▶ Task goal
Determine the number of lines in the following entries that hold the word "counts". Give only that number.

[Dataset entries]
□ □ □ □ □ □ □

/-- Settles O44: the orders, then each message of the drive by the state it meets. -/
theorem pressCommands : Obligations.PressCommands := by
  intro tag s d press still run stopping failed start stop started fills drawn n
  have fails (e : Device) (same : e.die = d.die) (mail : e.mail = d.mail) : e.pressFault = failed e := by
    by_cases stopped : d.die.press = .stopped
    · rw [Device.pressFault_stopped (by rw [same, stopped]), same, mail]
      exact congrArg (fun f : Device => { f with mail := d.mail ++ [Mail.raise .pressDriveFault {}] })
        (if_pos (t := still e) (e := press .stopped none e) stopped).symm
    · rw [Device.pressFault_moves (by rw [same]; exact stopped), same]
      exact congrArg₂ (fun (f : Device) (m : List Mail) => { f with mail := m ++ [Mail.raise .pressDriveFault {}] })
        (if_neg (t := still e) (e := press .stopped none e) stopped).symm mail
  refine ⟨fun turn => ⟨fun running => ?_, fun stopped vacant => ?_, fun k stopped active fault => ?_,
      fun stopped active well => ?_⟩, fun turn => ?_, fun rest waits => ?_,
    fun starting => ⟨fun unfilled => ?_, fun who fills active identity => ?_, fun fills vacant on => ?_⟩,
    fun other => ?_, fun stopped => ?_, fun stops => ?_, fun runs => ?_, ?_, fun w counts => ?_⟩
  · exact exec_answered (own := pressStart) rfl rfl rfl turn (if_pos running)
  · exact exec_answered (own := pressStart) rfl rfl rfl turn (pressStart_vacant stopped vacant)
  · exact exec_answered (own := pressStart) rfl rfl rfl turn (pressStart_faulted stopped active fault)
  · exact exec_answered (own := pressStart) rfl rfl rfl turn (pressStart_sends stopped active well)
  · by_cases runs : run
    · rw [if_pos runs]
      exact exec_answered (own := pressStop) rfl rfl rfl turn
        (congrArg (fun e => (e, accepted)) (Device.stopPress_pressed runs))
    · rw [if_neg runs]
      exact exec_answered (own := pressStop) rfl rfl rfl turn
        (congrArg (fun e => (e, accepted)) (Device.stopPress_unpressed runs))
  · have taken : s.dev.take .pressStop = { s.dev with mail := rest } := by
      rw [Device.take, show s.dev.mail = .pressStop :: rest from waits, List.erase_cons_head]
    have runsOn {e : Device} (acts : (s.dev.take .pressStop).stopPress = e) :
        exec .pressStopOrder s = .next (After s e) := congrArg (fun e => Host.Outcome.next (After s e)) acts
    rw [taken] at runsOn
    refine ⟨fun runs => runsOn ?_, fun rests => runsOn (Device.stopPress_unpressed rests)⟩
    rw [Device.stopPress_pressed (d := { s.dev with mail := rest }) runs]
    exact Device.notifyDie_withMail .pressState rest { s.dev with
      die := { s.dev.die with press := .stopping, pressTimer := some ⟨s.dev.time, 10000⟩ }
      bus := s.dev.bus ++ [.pressStop] }
  · exact congrArg (fun e => Host.Outcome.next (After s e))
      ((Device.pressStarted_eq starting).trans (Device.pressRuns_fill_not unfilled))
  · exact congrArg (fun e => Host.Outcome.next (After s e)) ((Device.pressStarted_eq starting).trans
      (Device.pressRuns_fill_load fills.1 fills.2.1 fills.2.2 active identity))
  · exact congrArg (fun e => Host.Outcome.next (After s e)) ((Device.pressStarted_eq starting).trans
      (Device.pressRuns_fill_empty fills.1 fills.2.1 fills.2.2 vacant on))
  · exact congrArg (fun e => Host.Outcome.next (After s e)) (if_neg other)
  · have halted : s.dev.pressHalted = still s.dev := by
      simp only [Device.pressHalted, show s.dev.die.press = .stopped from stopped]
      rw [Device.stopPressLimit]
      refine congrArg (fun u : DieUnit => { s.dev with die := u }) ?_
      rw [← show s.dev.die.press = .stopped from stopped]
    exact congrArg (fun e => Host.Outcome.next (After s e)) halted
  · have halted : s.dev.pressHalted = press .stopped none s.dev := by
      simp only [Device.pressHalted, show s.dev.die.press = .stopping from stops]
      exact Device.setPress_enters (d := s.dev.stopPressLimit)
        (fun h => (by decide : PressState.stopped ≠ .stopping) (h.symm.trans stops)) (by decide)
    exact congrArg (fun e => Host.Outcome.next (After s e)) halted
  · have halted : s.dev.pressHalted = s.dev := by
      rcases runs with h | h <;> simp only [Device.pressHalted, show s.dev.die.press = _ from h]
    exact congrArg (fun e => Host.Outcome.next (After s e)) halted
  · exact congrArg (fun e => Host.Outcome.next (After s e)) (fails d rfl rfl)
  · show Machine.run (fun d => expire d.pressDeadline Device.pressFault d) s = _
    have deadline : s.dev.pressDeadline = some (w.start + w.limit) :=
      (congrArg (Option.map Timer.deadline) counts).trans rfl
    rw [run_after, deadline, expire_some]
    exact congrArg (fun e => Host.Outcome.next (After s e))
      (fails { s.dev with time := max s.dev.time (w.start + w.limit) } rfl rfl)

end Sys2Proof.Machine
end


section
/-! SUPPORT. The fault log's raise and FAULT_CLEAR (R174, R176 to R180, R184). -/

namespace Sys2Proof.Machine

/-- A kind's number names it, and no other. -/
theorem allKinds_kindNumber (k : FaultKind) : allKinds[kindNumber k]? = some k := by cases k <;> rfl

theorem kindNumber_lt (k : FaultKind) : kindNumber k < 23 := by cases k <;> decide

theorem kindNumber_ne {j k : FaultKind} (apart : j ≠ k) : kindNumber j ≠ kindNumber k := fun same =>
  apart (Option.some.inj ((allKinds_kindNumber j).symm.trans ((congrArg (allKinds[·]?) same).trans (allKinds_kindNumber k))))

section Raise
variable (k : FaultKind) (c : Context) (d : Device)

/-- A kind's state after the states of one kind were changed. -/
theorem kindState_modify {e : Device} {f : KindState → KindState} (whole : d.log.kinds.length = 23)
    (kinds : e.log.kinds = d.log.kinds.modify (kindNumber k) f) (j : FaultKind) :
    e.kindState j = if j = k then f (d.kindState k) else d.kindState j := by
  simp only [Device.kindState, List.getD_eq_getElem?_getD, kinds, List.getElem?_modify]
  by_cases same : j = k
  · subst same
    have inside : kindNumber j < d.log.kinds.length := whole ▸ kindNumber_lt j
    simp [List.getElem?_eq_getElem inside]
  · simp [same, Ne.symm (kindNumber_ne same)]

/-- The pump reads the link and the time alone. -/
theorem Device.pump_link_congr {d e : Device} (same : e.link = d.link) (time : e.time = d.time) :
    e.pump.link = d.pump.link := by
  unfold Device.pump
  rw [same, time]
  cases d.link.tx with
  | some x => exact same
  | none =>
    cases d.link.queueFull with
    | some r => rfl
    | none =>
      cases d.link.replies with
      | cons r rs => rfl
      | nil =>
        cases d.link.notices with
        | nil => exact same
        | cons n ns => rfl

/-- The state of every kind after a masked raise, which is counted only (R174, R176). -/
theorem countRaise_kindState (whole : d.log.kinds.length = 23) (j : FaultKind) : (d.countRaise k).kindState j =
    if j = k then ⟨(d.kindState k).set, min 255 ((d.kindState k).count + 1)⟩ else d.kindState j :=
  kindState_modify (f := fun x => { x with count := min 255 (x.count + 1) }) k d whole rfl j

/-- The log, the mail and the link after an unmasked raise (R176 to R180). -/
def Device.raiseNotice : Notice :=
  .fault k (d.faultSetting k).severity d.clock c (min 255 ((d.kindState k).count + 1)) d.log.first.isNone d.pace.line
    d.pace.cause

/-- The stop orders of a severity (R179, R180). -/
def severityOrders : Severity → List Mail
  | .halt => [.stop .haltFault, .pressStop]
  | .hold => [.stop .holdFault]
  | .note => []

/-- What an unmasked raise makes of the log, the mail and the link (R176 to R180). -/
theorem takeRaise_unmasked (whole : d.log.kinds.length = 23) (unmasked : (d.faultSetting k).masked = false) :
    (∀ j, (d.takeRaise k c).kindState j =
        if j = k then ⟨true, min 255 ((d.kindState k).count + 1)⟩ else d.kindState j)
      ∧ (d.takeRaise k c).mail = d.mail ++ severityOrders (d.faultSetting k).severity
      ∧ (d.takeRaise k c).log.first = some (d.log.first.getD ⟨k, (d.faultSetting k).severity, d.clock, c⟩)
      ∧ (d.takeRaise k c).link = (d.notify (d.raiseNotice k c)).link := by
  let e := ((d.countRaise k).setStatus k).fillFirst k c
  have states (j : FaultKind) : e.kindState j =
      if j = k then ⟨true, min 255 ((d.kindState k).count + 1)⟩ else d.kindState j := by
    have kinds : e.log.kinds = ((d.countRaise k).setStatus k).log.kinds := by
      unfold e Device.fillFirst
      split <;> rfl
    rw [kindState_modify (e := e) (f := fun x => { x with set := true }) k (d.countRaise k)
      (by rw [← whole]; exact List.length_modify ..) kinds, countRaise_kindState k d whole, countRaise_kindState k d whole]
    by_cases same : j = k <;> simp [same]
  have first : e.log.first = some (d.log.first.getD ⟨k, (d.faultSetting k).severity, d.clock, c⟩) := by
    unfold e Device.fillFirst
    cases empty : d.log.first with
    | none => rw [show ((d.countRaise k).setStatus k).log.first = none from empty]; rfl
    | some f => rw [show ((d.countRaise k).setStatus k).log.first = some f from empty]; exact empty
  have rest : e.link = d.link ∧ e.mail = d.mail ∧ e.tables = d.tables ∧ e.time = d.time ∧ e.pace = d.pace := by
    unfold e Device.fillFirst
    split <;> exact ⟨rfl, rfl, rfl, rfl, rfl⟩
  obtain ⟨link, mail, tables, time, pace⟩ := rest
  have notice : e.faultNotice k c d.log.first.isNone = e.notify (d.raiseNotice k c) := by
    unfold Device.faultNotice Device.raiseNotice Device.faultSetting Device.clock Device.sec
    rw [states k, if_pos rfl, tables, pace, time]
  have acts : d.takeRaise k c = (e.notify (d.raiseNotice k c)).faultAction (d.faultSetting k).severity := by
    obtain ⟨masked, -⟩ | ⟨-, h⟩ := d.takeRaise_cases k c
    · simp [unmasked] at masked
    · rw [h, ← notice]
  clear_value e
  have action (s : Severity) (x : Device) : (x.faultAction s).log = x.log ∧ (x.faultAction s).link = x.link
      ∧ (x.faultAction s).mail = x.mail ++ severityOrders s := by
    cases s with
    | halt => exact ⟨rfl, rfl, List.append_assoc _ _ _⟩
    | hold => exact ⟨rfl, rfl, rfl⟩
    | note => exact ⟨rfl, rfl, (List.append_nil _).symm⟩
  obtain ⟨log', link', mail'⟩ := action (d.faultSetting k).severity (e.notify (d.raiseNotice k c))
  rw [Device.notify_log] at log'
  rw [Device.notify_mail, mail] at mail'
  refine ⟨fun j => ?_, acts ▸ mail', ?_, ?_⟩
  · rw [acts, Device.kindState, log', ← Device.kindState, states j]
  · rw [acts, log', first]
  · rw [acts, link']
    obtain ⟨room, h⟩ | ⟨full, h⟩ := e.notify_cases (d.raiseNotice k c)
    · rw [h, Device.notify, if_pos (link ▸ room), link]
    · rw [h, Device.notify, if_neg (link ▸ Nat.not_lt.mpr full), link]

end Raise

□ □ □ □ □ □ □

▶ Solution to this problem
2